When I asked Jim one time if he had any requests for dessert, this is what he wanted. Don't be intimidated - it's super easy! If you've ever made a lemon meringue pie before, the method is a bit similar. Just get all of your ingredients measured and ready before you start and it will all come together, stress free.
Coconut Cream Pie
1 (10-inch) baked pie shell (recipe follows)
3-4 tbsp. flaked or shredded coconut3/4 cup sugar
1 1/2 cups unsweetened coconut milk (do not use low-fat)
(this measure will be almost an entire can)
1 1/2 cups milk
4 tbsp. cornstarch
5 egg yolks (use the whites for an omelette)
1/4 teaspoon salt
2 cups flaked, unsweetened coconut
½ - 1 tsp. coconut extract
2 teaspoons vanilla extract
1 tablespoon margarine
½ pint whipping cream
1-2 tbsp. powdered sugar
Pie Crust: - 1 1/3 cups unbleached flour
½ tsp. salt
½ cup shortening
4-6 tbsp. cold water
(When making your pie crust, make sure that your shortening is cold and that you use very cold water.
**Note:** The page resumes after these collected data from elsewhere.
-- ==== Sys2Proof/Certificates/Slice0/Obligations.lean ====
section
/-!
DEFINITION. The statements for the provers. A statement whose conclusion is `exec c s = .next (State.settle t)` gives the
whole next state: `t` says what the command changes, everything else stands as before, and `settle` brings the interrupt
controller up to date (`Obligations.SettleTouchesInterruptsOnly`).
-/

open Sys2Proof Sys2Proof.Machine

/-- A step runs the front command. With command c at the front of the queue, a step is the effect of c on the state
with the queue's rest; no command is spelled by a word, so placing one changes nothing. -/
def Obligations.StepRunsTheFrontCommand : Prop :=
  (∀ (c : Instr) (rest : List Instr) (s : State),
    step { s with pending := c :: rest } = exec c { s with pending := rest }) ∧
  ∀ (s : State) (nbits w : Nat), decodeTableWord nbits w = none ∧ s.withFetchWord nbits w = s

/-- With no command waiting one spool tick passes. The model's choice (log 5): on an empty queue, while the counters
run and the crossing is not at its last tick, a step is one tick, else time stands; the ring port sends the MSI-X
messages that wait. A tick once the frames of its crossing have left adds 1 to the spool count and TIM_WALL_RATE to the
wall clock, whose carries are seconds, and touches no memory, lane, command, event or trellis state. -/
def Obligations.IdleStepIsOneTick : Prop :=
  ∀ s : State,
    (s.pending = [] → s.time.started = true → s.time.held = false → s.time.relock = false → s.time.spool % 32 < 31 →
      step s = .next s.tick.postAllMsix.settle) ∧
    (s.pending = [] → s.time.started = false ∨ s.time.held = true ∨ s.time.relock = true ∨ s.time.spool % 32 = 31 →
      step s = .next s.postAllMsix.settle) ∧
    (s.msix.due = [] → s.postAllMsix = s) ∧
    (s.time.spool % 32 ≠ 0 ∨ s.decision.lastRelease = some s.xindex → s.time.spool + 1 < 2 ^ 64 →
      s.tick.time = { s.time with
        spool := s.time.spool + 1
        wallAcc := (s.time.wallAcc + s.wide Reg.TIM_WALL_RATE_LO) % 2 ^ 64
        wallSec := (s.time.wallSec + (s.time.wallAcc + s.wide Reg.TIM_WALL_RATE_LO) / 2 ^ 64) % 2 ^ 48 } ∧
      s.tick.mem = s.mem ∧ s.tick.host = s.host ∧ s.tick.flash = s.flash ∧ s.tick.lanes = s.lanes ∧ s.tick.hub = s.hub ∧
      s.tick.trellis = s.trellis ∧ s.tick.events = s.events)

/-- Settling touches the interrupt controller alone. Bringing the interrupt controller up to date changes the
controller and what MSI-X holds and sends; every other piece of state stands, every register reads as before. -/
def Obligations.SettleTouchesInterruptsOnly : Prop :=
  ∀ (s : State) (e : Option Nat),
    s.settleWith e = { s with intc := (s.settledInts e).1, msix := (s.settledInts e).2 } ∧
    ∀ o, (s.settleWith e).reg o = s.reg o

/-- After every step the interrupt controller follows the state. Whatever command runs in whatever state, in the state
it leaves a level source that is not in service is pending exactly when its origin is asserted or software has set it,
and each target remembers the best claimable priority signalled last. -/
def Obligations.EveryStepLeavesInterruptsSettled : Prop :=
  (∀ s t : State, step s = .next t → t.IntSettled) ∧
  ∀ (c : Instr) (s : State), ∃ t, exec c s = .next t ∧ t.IntSettled

/-- The state after reset is settled, canonical and in BOOT. Right after power the interrupt controller is settled,
every memory stands in its canonical form, no command waits, the lifecycle state is BOOT, the counters hold, and every
register reads the reset value of its table. -/
def Obligations.ResetIsSettled : Prop :=
  State.reset.IntSettled ∧ State.reset.memoryWf = true ∧ State.reset.pending = [] ∧ State.reset.life = lifeBoot ∧
  State.reset.time.held = true ∧ ∀ o, State.reset.reg o = RegMap.resetVal o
Before I even start, I put some ice cubes and cold water in a glass, that way, when I need to add it to the flour mixture in the bowl, I know it's super chilly.)
Mix flour and salt in medium bowl. Cut in shortening, using pastry blender until the shortening is the size of small peas. Sprinkle with cold water, 1 tablespoon at a time, tossing with fork until all flour is moistened and just holds together. You don't want the mixture to be wet. And do not overwork the pastry or it will become tough. Pastry should be light and flaky. Shape dough into a ball, flatten slightly and wrap in plastic and refrigerate for 30 minutes or so, or if in a rush, you can roll it out right away (so long as your shortening and water were super cold to begin with*). Roll into a circle about 1 or 2 inches larger than your pie plate. To get the pastry safely into the pie plate, fold it in half, then in half again. Place the point of the the folds into the center of the plate and carefully unfold. Trim the edge and if you're inclined, make a fancy fluted edge or use extra dough for cut-outs to place around the rim. Moisten with water so the cut-outs stick and stay in place.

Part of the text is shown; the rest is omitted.